Is een van beide juist, dan staat daarmee volgens de rechtbank vast dat voldaan is aan een van de in de alcoholclausule genoemde voorwaarden. Daarmee heeft de verzekeringsmaatschappij ruimschoots voldaan aan haar stelplicht over feiten en omstandigheden die eerder in de sfeer van de bv dan in die van de verzekeraar liggen. De bv heeft daartegenover alleen gesteld dat het bewijs van rijden onder invloed niet is geleverd en dat de ontzegging van de rijbevoegdheid in een te ver verwijderd verband staat met het ongeval.
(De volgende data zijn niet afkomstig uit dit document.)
-- ==== Sys2Proof/Laws/Memory.lean ====
section
/-!
SUPPORT. Laws of memory as a canonical list: what a byte reads as after a write, and that every operation on memory keeps
the canonical form.
-/

namespace Sys2Proof.Machine

/-! ### One byte -/

theorem risingFrom_mono {m : Memory} : ∀ {n k : Nat}, n ≤ k → risingFrom k m = true → risingFrom n m = true := by
  induction m with
  | nil => intros; rfl
  | cons c m _ =>
    intro n k h
    obtain ⟨a, b⟩ := c
    simp only [risingFrom, Bool.and_eq_true, decide_eq_true_eq]
    rintro ⟨⟨h1, h2⟩, h3⟩
    exact ⟨⟨by omega, h2⟩, h3⟩

/-- A location below the first listed one reads as an unlisted location. -/
theorem memByte_below {m : Memory} : ∀ {n a : Nat}, risingFrom n m = true → a < n → memByte m a = unlisted := by
  cases m with
  | nil => intros; rfl
  | cons c m =>
    obtain ⟨k, b⟩ := c
    intro n a h ha
    simp only [risingFrom, Bool.and_eq_true, decide_eq_true_eq] at h
    simp only [memByte]
    rw [if_pos (by omega)]

theorem memSet_rising {m : Memory} : ∀ {n a : Nat} (x : Byte), n ≤ a → risingFrom n m = true →
    risingFrom n (memSet m a x) = true := by
  induction m with
  | nil =>
    intro n a x h _
    simp only [memSet]
    split
    · rfl
    · next hx => simp [risingFrom, h, hx]
  | cons c m ih =>
    obtain ⟨k, b⟩ := c
    intro n a x h hr
    have hr' := hr
    simp only [risingFrom, Bool.and_eq_true, decide_eq_true_eq] at hr'
    obtain ⟨⟨h1, h2⟩, h3⟩ := hr'
    simp only [memSet]
    split
    · split
      · exact hr
      · next hx =>
        simp only [risingFrom, Bool.and_eq_true, decide_eq_true_eq]
        exact ⟨⟨h, by simpa using hx⟩, ⟨by omega, h2⟩, h3⟩
    · split
      · next h4 =>
        split
        · exact risingFrom_mono (by omega) h3
        · next hx =>
          simp only [risingFrom, Bool.and_eq_true, decide_eq_true_eq]
          exact ⟨⟨h, by simpa using hx⟩, by rw [h4]; exact h3⟩
      · simp only [risingFrom, Bool.and_eq_true, decide_eq_true_eq]
        exact ⟨⟨h1, h2⟩, ih x (by omega) h3⟩

theorem memByte_memSet_rising {m : Memory} : ∀ {n : Nat} (a : Nat) (x : Byte) (b : Nat), risingFrom n m = true →
    memByte (memSet m a x) b = if b = a then x else memByte m b := by
  induction m with
  | nil =>
    intro n a x b _
    simp only [memSet]
    split
    · next h => simp [memByte, h]
    · simp only [memByte]
      split <;> split <;> first | rfl | omega
  | cons c m ih =>
    obtain ⟨k, y⟩ := c
    intro n a x b h
    simp only [risingFrom, Bool.and_eq_true, decide_eq_true_eq] at h
    obtain ⟨⟨h1, h2⟩, h3⟩ := h
    simp only [memSet]
    split
    · split
      · next hx =>
        split
        · next hb => rw [hx]; simp only [memByte]; rw [if_pos (by omega)]
        · rfl
      · simp only [memByte]
        repeat' split
        all_goals first | rfl | omega
    · split
      · next hk =>
        split
        · next hx =>
          split
          · next hb => rw [hx]; exact memByte_below h3 (by omega)
          · simp only [memByte]
            repeat' split
            all_goals first | rfl | omega | exact memByte_below h3 (by omega)
        · simp only [memByte]
          repeat' split
          all_goals first | rfl | omega
      · simp only [memByte]
        rw [ih a x b h3]
        repeat' split
        all_goals first | rfl | omega

/-- A byte written reads as written, and every other location reads as before. -/
theorem memByte_memSet {m : Memory} (h : m.wf = true) (a : Nat) (x : Byte) (b : Nat) :
    memByte (memSet m a x) b = if b = a then x else memByte m b := memByte_memSet_rising a x b h

/-! ### The canonical form is kept -/

@[simp] theorem wf_nil : Memory.wf [] = true := rfl

@[simp] theorem wf_memSet {m : Memory} (h : m.wf = true) (a : Nat) (x : Byte) : Memory.wf (memSet m a x) = true :=
  memSet_rising x (Nat.zero_le a) h

@[simp] theorem wf_memWrite {m : Memory} (h : m.wf = true) (a n v : Nat) : Memory.wf (memWrite m a n v) = true := by
  induction n generalizing v with
  | zero => exact h
  | succ n ih => exact wf_memSet (ih v) _ _

/-- A fold of operations that each keep the form keeps it. -/
theorem wf_foldl {α : Type} (f : Memory → α → Memory) (hf : ∀ m x, m.wf = true → (f m x).wf = true) (l : List α) :
    ∀ m : Memory, m.wf = true → (l.foldl f m).wf = true := by
  induction l with
  | nil => intro m h; exact h
  | cons x l ih => intro m h; exact ih _ (hf m x h)

@[simp] theorem wf_memPutLine {m : Memory} (h : m.wf = true) (line : Nat) (data : Line) (mask : BitVec 128) :
    Memory.wf (memPutLine m line data mask) = true := by
  unfold memPutLine
  refine wf_foldl _ ?_ _ _ h
  intro m i hm
  split
  · exact wf_memSet hm _ _
  · exact hm

theorem rising_filter (p : Host.Cell → Bool) {m : Memory} : ∀ {n : Nat}, risingFrom n m = true →
    risingFrom n (m.filter p) = true := by
  induction m with
  | nil => intros; rfl
  | cons c m ih =>
    obtain ⟨k, b⟩ := c
    intro n h
    simp only [risingFrom, Bool.and_eq_true, decide_eq_true_eq] at h
    obtain ⟨⟨h1, h2⟩, h3⟩ := h
    simp only [List.filter]
    split
    · simp only [risingFrom, Bool.and_eq_true, decide_eq_true_eq]
      exact ⟨⟨h1, h2⟩, ih h3⟩
    · exact risingFrom_mono (by omega) (ih h3)

@[simp] theorem wf_filter (p : Host.Cell → Bool) {m : Memory} (h : m.wf = true) : Memory.wf (m.filter p) = true :=
  rising_filter p h

end Sys2Proof.Machine
end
Zo'n tijdsverloop in de strafrechtelijke afdoening van rijden onder invloed en daarmee gelijk te stellen verkeersmisdrijven is volgens de rechtbank echter niet ongebruikelijk.
Nu het beroep van de verzekeringsmaatschappij op de alcoholclausule standhoudt, hoeft zij het door de bv geëiste bedrag niet uit te keren. De vorderingen van de bv worden dan ook afgewezen.